ABOUT THIS TASK.
Write out again only the lines that run from the start of the entries to the line containing "def vArith (u", both included.

[Stored items]
-- ==== Sys2Proof/Machine/Vector.lean ====
section
/-! DEFINITION. Vector arithmetic, special functions, logic, shifts, compare, select, move, element and lane-slice access,
pair dot product and the scalar-on-lane forms of the A and B slots (R139 to R146, R151 to R153, R159 to R163). -/

namespace Sys2Proof.Machine

/-- The resolved type code: TYPE 0x0 selects SHAPE.ETYPE (R139). -/
def Ctx.typ (c : Ctx) (t : Nat) : Nat := if t = 0 then bitsOf c.csr.shape.toNat 13 10 else t
/-- The format of a resolved code. -/
def fmtN (c : Nat) : Fmt := (fmtOfCode c).getD .raw

/-- ILL with reason 0x05 at a part (R73, R139). -/
def illTrap (s : State) (part reason : Nat) : Trap :=
  ⟨part, 0x01, reason, BitVec.ofNat 64 (s.cur.addr.toNat / 64 * 64 + part)⟩

/-- ILL when a resolved type is not accepted (R139), whatever the guard (log entry 10). -/
def illUnless (s : State) (part : Nat) (ok : Bool) : Option Trap := if ok then none else some (illTrap s part 0x05)

/-- The effective mode of R143: RM when ER is set, else RMODE. -/
def Ctx.effMode (c : Ctx) (md : BitVec 10) : RMode :=
  rmodeOf (if md.getLsbD 8 then bitsOf md.toNat 7 5 else c.csr.rmode.toNat)

/-- Sources of the vector role, from the selectors an operation uses. -/
def vsrcs (l : List Sel) : List (SKind × Sel) := l.map fun x => (.v, x)

/-- The integer result of R145: wrapped, or saturated with OF. -/
def intResult (w : Nat) (sat : Bool) (v : Int) : Nat × Flags :=
  let lo : Int := -(2 ^ (w - 1))
  let hi : Int := 2 ^ (w - 1) - 1
  if sat then
    let y := Max.max lo (Min.min hi v)
    (toTwos w y, if y ≠ v then fOF else 0)
  else (toTwos w v, 0)

/-- The shared form of R143 to R145: the sources used, the exact floating-point value, the exact integer. -/
def vArith (u : VUnit) (op : ROp) (s : State) (arity : Nat)
    (f : Bool → XVal → XVal → XVal → XVal × Flags) (g : Int → Int → Int → Int) : Out :=
  let part := partOf u
  let c := s.ctx
  let m := c.lanes op.pred op.pn
  let active := m != 0
  let ty := c.typ (bitsOf op.md.toNat 3 0)
  let fm := fmtN ty
  let w := fm.width
  let isInt := ty == 7 || ty == 8
  let okType := ty == 1 || ty == 2 || ty == 3 || isInt
  let okMod := if isInt then !(op.md.getLsbD 8) else !(op.md.getLsbD 9)
  s.sources part (vsrcs ([op.xa, op.xb, op.xc].take arity)) (illUnless s part (okType && okMod)) fun c =>
    let a := c.srcE s.cur fm op.xa
    let b := c.srcE s.cur fm op.xb
    let d := c.srcE s.cur fm op.xc
    if isInt then
      let (x, fl, _) := elems w false m c.csr.rseed fun i _ =>
        intResult w (op.md.getLsbD 9) (g (sextN w (velem w a i)) (sextN w (velem w b i)) (sextN w (velem w d i)))
      s.putV part 2 m op.nw op.dst.toNat x fl
    else
      let mode := c.effMode op.md
      let (x, fl, gen) := elems w (decide (mode = .stoc)) m c.csr.rseed fun i r =>
        let (v, e) := f (decide (mode = .rdn)) (decodeFmt fm (velem w a i)).1 (decodeFmt fm (velem w b i)).1
          (decodeFmt fm (velem w d i)).1
        let (y, e2) := encodeFmt fm mode .none r v
        (y, e ||| e2)
      (s.setGen gen).putV part 4 m op.nw op.dst.toNat x fl

/-- a × b + c with the flags of both steps (R144). -/
def fma (rdn : Bool) (a b c : XVal) : XVal × Flags :=
  let (p, e) := a.mul b
  let (v, e2) := p.add rdn c
  (v, e ||| e2)

def execVadd (u : VUnit) (op : ROp) (s : State) : Out :=
  vArith u op s 2 (fun rdn a b _ => a.add rdn b) (fun a b _ => a + b)
def execVsub (u : VUnit) (op : ROp) (s : State) : Out :=
  vArith u op s 2 (fun rdn a b _ => a.add rdn b.neg) (fun a b _ => a - b)
def execVmul (u : VUnit) (op : ROp) (s : State) : Out :=
  vArith u op s 2 (fun _ a b _ => a.mul b) (fun a b _ => a * b)
def execVfma (u : VUnit) (op : ROp) (s : State) : Out :=
  vArith u op s 3 (fun rdn a b c => fma rdn a b c) (fun a b c => a * b + c)
def execVfms (u : VUnit) (op : ROp) (s : State) : Out :=
  vArith u op s 3 (fun rdn a b c => fma rdn a b c.neg) (fun a b c => a * b - c)
def execVnfma (u : VUnit) (op : ROp) (s : State) : Out :=
  vArith u op s 3 (fun rdn a b c => fma rdn a.neg b c) (fun a b c => c - a * b)
def execVmin (u : VUnit) (op : ROp) (s : State) : Out :=
  vArith u op s 2 (fun _ a b _ => (a.min b, 0)) (fun a b _ => Min.min a b)
def execVmax (u : VUnit) (op : ROp) (s : State) : Out :=
  vArith u op s 2 (fun _ a b _ => (a.max b, 0)) (fun a b _ => Max.max a b)
def execVabs (u : VUnit) (op : ROp) (s : State) : Out :=
  vArith u op s 1 (fun _ a _ _ => (a.abs, 0)) (fun a _ _ => (a.natAbs : Int))
def execVneg (u : VUnit) (op : ROp) (s : State) : Out :=
  vArith u op s 1 (fun _ a _ _ => (a.neg, 0)) (fun a _ _ => -a)

/-- VSF (R146): latency 8, RMODE ignored. -/
def execVsf (u : VUnit) (op : ROp) (s : State) : Out :=
  let part := partOf u
  let c := s.ctx
  let m := c.lanes op.pred op.pn
  let ty := c.typ (bitsOf op.md.toNat 7 4)
  let fm := fmtN ty
  let fn := (specFnOf (bitsOf op.md.toNat 3 0)).getD .exp2
  s.sources part (vsrcs [op.xa]) (illUnless s part (ty == 1 || ty == 2 || ty == 3)) fun c =>
    let a := c.srcE s.cur fm op.xa
    let (x, fl, _) := elems fm.width false m 0 fun i _ => specFn fn fm (decodeFmt fm (velem fm.width a i)).1
    s.putV part 8 m op.nw op.dst.toNat x fl

/-! Logic and shifts (R151). -/

def vLogic (u : VUnit) (op : ROp) (s : State) (two : Bool) (f : Vec → Vec → Vec) : Out :=
  let part := partOf u
  let m := s.ctx.lanes op.pred op.pn
  s.sources part (vsrcs (if two then [op.xa, op.xb] else [op.xa])) none fun c =>
    s.putV part 2 m op.nw op.dst.toNat (f (c.srcV s.cur op.xa) (c.srcV s.cur op.xb)) 0

def execVand (u : VUnit) (op : ROp) (s : State) : Out := vLogic u op s true fun a b => a &&& b
def execVor (u : VUnit) (op : ROp) (s : State) : Out := vLogic u op s true fun a b => a ||| b
def execVxor (u : VUnit) (op : ROp) (s : State) : Out := vLogic u op s true fun a b => a ^^^ b
def execVnot (u : VUnit) (op : ROp) (s : State) : Out := vLogic u op s false fun a _ => ~~~ a

/-- The shifts of R151: `f w x n` shifts a pattern of width w by n. -/
def vShift (u : VUnit) (op : ROp) (s : State) (f : Nat → Nat → Nat → Nat) : Out :=
  let part := partOf u
  let c := s.ctx
  let m := c.lanes op.pred op.pn
  let ty := c.typ (bitsOf op.md.toNat 3 0)
  let fm := fmtN ty
  let w := fm.width
  s.sources part (vsrcs [op.xa, op.xb]) (illUnless s part (ty == 7 || ty == 8)) fun c =>
    let a := c.srcE s.cur fm op.xa
    let b := c.srcE s.cur fm op.xb
    s.putV part 2 m op.nw op.dst.toNat (vbuild w fun i => f w (velem w a i) (velem w b i % w)) 0

def execVshl (u : VUnit) (op : ROp) (s : State) : Out := vShift u op s fun _ x n => x * 2 ^ n
def execVshr (u : VUnit) (op : ROp) (s : State) : Out := vShift u op s fun _ x n => x / 2 ^ n
def execVsra (u : VUnit) (op : ROp) (s : State) : Out := vShift u op s fun w x n => toTwos w (sextN w x / 2 ^ n)

/-! Compare, select and move (R152, R153). -/

/-- The conditions of R152. -/
def condV (fm : Fmt) (cc : Nat) (a b : Nat) : Bool :=
  if fm.isInt then
    let x := sextN fm.width a
    let y := sextN fm.width b
    match cc with
    | 0 => x == y
    | 1 => x != y
    | 2 => decide (x < y)
    | 3 => decide (x ≤ y)
    | 4 => decide (a < b)
    | _ => decide (a ≤ b)
  else
    match XVal.cmp (decodeFmt fm a).1 (decodeFmt fm b).1, cc with
    | none, 0 => false
    | none, 1 => true
    | none, 2 => false
    | none, 3 => false
    | none, _ => true
    | some o, 0 => o == .eq
    | some o, 1 => o != .eq
    | some o, 2 => o == .lt
    | some o, 3 => o != .gt
    | some o, 4 => o == .lt
    | some o, _ => o != .gt

/-- A 64-bit mask from a predicate on lanes. -/
def laneMask (f : Nat → Bool) : Word := BitVec.ofNat 64 (packElems 1 (fun k => if f k then 1 else 0) 64)

/-- VCMP (R152). -/
def execVcmp (u : VUnit) (op : ROp) (s : State) : Out :=
  let part := partOf u
  let c := s.ctx
  let m := c.lanes op.pred op.pn
  let ty := c.typ (bitsOf op.md.toNat 9 6)
  let fm := fmtN ty
  let w := fm.width
  let e := bitsOf op.md.toNat 5 4
  let ok := ty != 6 && ty != 9 && decide (e < 32 / w)
  s.sources part (vsrcs [op.xa, op.xb]) (illUnless s part ok) fun c =>
    let a := c.srcE s.cur fm op.xa
    let b := c.srcE s.cur fm op.xb
    s.putP part 2 m op.nw op.dst.toNat (laneMask fun k =>
      condV fm (bitsOf op.md.toNat 2 0) (velem w a (k * (32 / w) + e)) (velem w b (k * (32 / w) + e)))

/-- VSEL (R153). -/
def execVsel (u : VUnit) (op : ROp) (s : State) : Out :=
  let part := partOf u
  let m := s.ctx.lanes op.pred op.pn
  s.sources part (vsrcs [op.xa, op.xb] ++ [(.p, op.xc)]) none fun c =>
    s.putV part 2 m op.nw op.dst.toNat
      (mergeLanes (c.pGet (selNum op.xc)) (c.srcV s.cur op.xb) (c.srcV s.cur op.xa)) 0

/-- VMOV (R153). -/
def execVmov (u : VUnit) (op : ROp) (s : State) : Out := vLogic u op s false fun a _ => a

/-- VBCAST (R153). -/
def execVbcast (u : VUnit) (op : ROp) (s : State) : Out :=
  let part := partOf u
  let c := s.ctx
  let m := c.lanes op.pred op.pn
  let w := (fmtN (c.typ (bitsOf op.md.toNat 3 0))).width
  s.sources part [(.s, op.xa)] none fun c =>
    let a := (c.srcS s.cur op.xa).toNat
    s.putV part 2 m op.nw op.dst.toNat (vbuild w fun _ => a) 0

/-- VIOTA (R153). -/
def execViota (u : VUnit) (op : ROp) (s : State) : Out :=
  let part := partOf u
  let c := s.ctx
  let m := c.lanes op.pred op.pn
  let ty := c.typ (bitsOf op.md.toNat 3 0)
  let w := (fmtN ty).width
  s.sources part [(.s, op.xa)] (illUnless s part (ty == 7 || ty == 8)) fun c =>
    let a := (c.srcS s.cur op.xa).toNat
    s.putV part 2 m op.nw op.dst.toNat (vbuild w fun i => a + i) 0

/-- VDOT2 (R159): c + a0·b0 + a1·b1 with one rounding; special values as R28.  DESIGN CHOICE (log entry 192): the sign of an exact zero sum. -/
def dot2 (rdn : Bool) (a0 b0 a1 b1 c : XVal) : XVal × Flags :=
  let (p, e1) := a0.mul b0
  let (q, e2) := a1.mul b1
  let (t, e3) := p.add rdn q
  let (v, e4) := c.add rdn t
  -- opposite infinities set IV even where a NaN also enters
  let infs := [p, q, c].filter fun x => match x with | .inf _ => true | _ => false
  let clash := infs.any (fun x => x.isNeg) && infs.any (fun x => !x.isNeg)
  (v, e1 ||| e2 ||| e3 ||| e4 ||| (if clash then fIV else 0))

def execVdot2 (u : VUnit) (op : ROp) (s : State) : Out :=
  let part := partOf u
  let m := s.ctx.lanes op.pred op.pn
  s.sources part (vsrcs [op.xa, op.xb, op.xc]) none fun c =>
    let a := c.srcE s.cur .bf16 op.xa
    let b := c.srcE s.cur .bf16 op.xb
    let d := c.srcE s.cur .f32 op.xc
    let mode := c.effMode op.md
    let bf (x : Vec) (i : Nat) : XVal := (decodeFmt .bf16 (velem 16 x i)).1
    let (x, fl, gen) := elems 32 (decide (mode = .stoc)) m c.csr.rseed fun k r =>
      let (v, e) := dot2 (decide (mode = .rdn)) (bf a (2 * k)) (bf b (2 * k)) (bf a (2 * k + 1)) (bf b (2 * k + 1))
        (decodeFmt .f32 (vlane d k)).1
      let (y, e2) := encodeFmt .f32 mode .none r v
      (y, e ||| e2)
    (s.setGen gen).putV part 4 m op.nw op.dst.toNat x fl

/-! Element and lane-slice access (R160 to R162). -/

/-- VEXT (R160): the source in an element role of TYPE (R59); reading the reserved INT4 code gives 0 with RC (R16). -/
def execVext (u : VUnit) (op : ROp) (s : State) : Out :=
  let part := partOf u
  let c := s.ctx
  let g := c.guard op.pred op.pn
  let fm := fmtN (c.typ (bitsOf op.md.toNat 3 0))
  let w := fm.width
  s.sources part [(.v, op.xa), (.s, op.xb)] none fun c =>
    let i := (c.srcS s.cur op.xb).toNat
    let e := velem w (c.srcE s.cur fm op.xa) i
    let rsvd := fm == .i4 && e == 8 && decide (i < 2048 / w)
    let x : Word :=
      if i ≥ 2048 / w || rsvd then 0 else if fm.isInt then BitVec.ofInt 64 (sextN w e) else BitVec.ofNat 64 e
    s.putS part 2 g op.nw op.dst.toNat x (if rsvd then fRC else 0)

/-- VINS (R160): the vector source in an element role of TYPE (R59). -/
def execVins (u : VUnit) (op : ROp) (s : State) : Out :=
  let part := partOf u
  let c := s.ctx
  let m := c.lanes op.pred op.pn
  let fm := fmtN (c.typ (bitsOf op.md.toNat 3 0))
  let w := fm.width
  s.sources part [(.v, op.xa), (.s, op.xb), (.s, op.xc)] none fun c =>
    let a := c.srcE s.cur fm op.xa
    let i := (c.srcS s.cur op.xc).toNat
    let b := (c.srcS s.cur op.xb).toNat
    s.putV part 2 m op.nw op.dst.toNat (vbuild w fun j => if j = i then b else velem w a j) 0

/-- A lane's slice access: the address, and the bounds subcode when it fails (R161). -/
def sliceAddr (x y : Vec) (k : Nat) : Nat := (vlane x k + vlane y k) % 2 ^ 32
def sliceFault (a n : Nat) : Option Nat :=
  if a + n > 0x400 then some 0x03 else if a % n ≠ 0 then some 0x02 else none

/-- The trap of the lowest active lane that fails (R161). -/
def sliceTrap (part : Nat) (m : Word) (x y : Vec) (n : Nat) : Option Trap :=
  (List.range 64).findSome? fun k =>
    if m.getLsbD k then
      (sliceFault (sliceAddr x y k) n).map fun sub =>
        (⟨part, 0x07, sub, BitVec.ofNat 64 (sliceAddr x y k)⟩ : Trap)
    else none

/-- Bytes of SZ: 1, 2 or 4 (R161). -/
def szBytes (sz : Nat) : Nat := 2 ^ sz

/-- Whether any 8-byte unit of a range is poisoned (R220). -/
def State.isPoisoned (s : State) (a n : Nat) : Bool := s.poison.any fun u => decide (u * 8 < a + n) && decide (a < u * 8 + 8)

/-- VLDS (R161): reads the slice as it stands before the bundle (R162); latency 2. -/
def execVlds (u : VUnit) (op : ROp) (s : State) : Out :=
  let part := partOf u
  let c := s.ctx
  let m := c.lanes op.pred op.pn
  let n := szBytes (bitsOf op.md.toNat 1 0)
  let x := c.srcV s.cur op.xa
  let y := c.srcV s.cur op.xb
  s.sources part (vsrcs [op.xa, op.xb]) (sliceTrap part m x y n) fun c =>
    let place (k : Nat) : Nat := lsBase s.cur.core k + sliceAddr x y k
    let v := vbuild 32 fun k =>
      let b := memRead s.mem (place k) n
      if m.getLsbD k then (if op.md.getLsbD 2 then toTwos 32 (sextN (8 * n) b) else b) else 0
    let bad := (List.range 64).any fun k => m.getLsbD k && s.isPoisoned (place k) n
    s.post (part - 1) 2 (if op.nw then [] else [.v (c.vPhys op.dst.toNat) m v]) (some (.vector (maskVec m v))) 0 bad

/-- VSTS (R161): the bytes are written when the bundle has issued, B's after A's (R162). -/
def execVsts (u : VUnit) (op : ROp) (s : State) : Out :=
  let part := partOf u
  let c := s.ctx
  let m := c.lanes op.pred op.pn
  let n := szBytes (bitsOf op.md.toNat 1 0)
  let x := c.srcV s.cur op.xb
  let y := c.srcV s.cur op.xc
  let own := sliceTrap part m x y n
  s.sources (free := if c.missing s.cur [op.xb, op.xc] then none else own) part (vsrcs [op.xa, op.xb, op.xc]) own fun c =>
    let a := c.srcV s.cur op.xa
    let bytes := (List.range 64).flatMap fun k =>
      if m.getLsbD k then
        (toBytes (vlane a k) n).zipIdx.map fun (b, j) => (lsBase s.cur.core k + sliceAddr x y k + j, b)
      else []
    s.updCur fun c => { c with lsW := c.lsW ++ bytes }

/-! Scalar-on-lane forms (R163): latency 2, no flag. -/

def laneScalar (u : VUnit) (op : ROp) (s : State) (f : Word → Word → Word) : Out :=
  let part := partOf u
  let g := s.ctx.guard op.pred op.pn
  s.sources part [(.s, op.xa), (.s, op.xb)] none fun c =>
    s.putS part 2 g op.nw op.dst.toNat (f (c.srcS s.cur op.xa) (c.srcS s.cur op.xb)) 0

def execSadd (u : VUnit) (op : ROp) (s : State) : Out := laneScalar u op s fun a b => a + b
def execSsub (u : VUnit) (op : ROp) (s : State) : Out := laneScalar u op s fun a b => a - b
def execSmul (u : VUnit) (op : ROp) (s : State) : Out := laneScalar u op s fun a b => a * b
def execSmin (u : VUnit) (op : ROp) (s : State) : Out :=
  laneScalar u op s fun a b => if b.slt a then b else a
def execSmax (u : VUnit) (op : ROp) (s : State) : Out :=
  laneScalar u op s fun a b => if a.slt b then b else a
def execSand (u : VUnit) (op : ROp) (s : State) : Out := laneScalar u op s fun a b => a &&& b
def execSor (u : VUnit) (op : ROp) (s : State) : Out := laneScalar u op s fun a b => a ||| b
def execSxor (u : VUnit) (op : ROp) (s : State) : Out := laneScalar u op s fun a b => a ^^^ b

end Sys2Proof.Machine
end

EXERCISE RESPONSE.
-- ==== Sys2Proof/Machine/Vector.lean ====
section
/-! DEFINITION. Vector arithmetic, special functions, logic, shifts, compare, select, move, element and lane-slice access,
pair dot product and the scalar-on-lane forms of the A and B slots (R139 to R146, R151 to R153, R159 to R163). -/

namespace Sys2Proof.Machine

/-- The resolved type code: TYPE 0x0 selects SHAPE.ETYPE (R139). -/
def Ctx.typ (c : Ctx) (t : Nat) : Nat := if t = 0 then bitsOf c.csr.shape.toNat 13 10 else t
/-- The format of a resolved code. -/
def fmtN (c : Nat) : Fmt := (fmtOfCode c).getD .raw

/-- ILL with reason 0x05 at a part (R73, R139). -/
def illTrap (s : State) (part reason : Nat) : Trap :=
  ⟨part, 0x01, reason, BitVec.ofNat 64 (s.cur.addr.toNat / 64 * 64 + part)⟩

/-- ILL when a resolved type is not accepted (R139), whatever the guard (log entry 10). -/
def illUnless (s : State) (part : Nat) (ok : Bool) : Option Trap := if ok then none else some (illTrap s part 0x05)

/-- The effective mode of R143: RM when ER is set, else RMODE. -/
def Ctx.effMode (c : Ctx) (md : BitVec 10) : RMode :=
  rmodeOf (if md.getLsbD 8 then bitsOf md.toNat 7 5 else c.csr.rmode.toNat)

/-- Sources of the vector role, from the selectors an operation uses. -/
def vsrcs (l : List Sel) : List (SKind × Sel) := l.map fun x => (.v, x)

/-- The integer result of R145: wrapped, or saturated with OF. -/
def intResult (w : Nat) (sat : Bool) (v : Int) : Nat × Flags :=
  let lo : Int := -(2 ^ (w - 1))
  let hi : Int := 2 ^ (w - 1) - 1
  if sat then
    let y := Max.max lo (Min.min hi v)
    (toTwos w y, if y ≠ v then fOF else 0)
  else (toTwos w v, 0)

/-- The shared form of R143 to R145: the sources used, the exact floating-point value, the exact integer. -/
def vArith (u : VUnit) (op : ROp) (s : State) (arity : Nat)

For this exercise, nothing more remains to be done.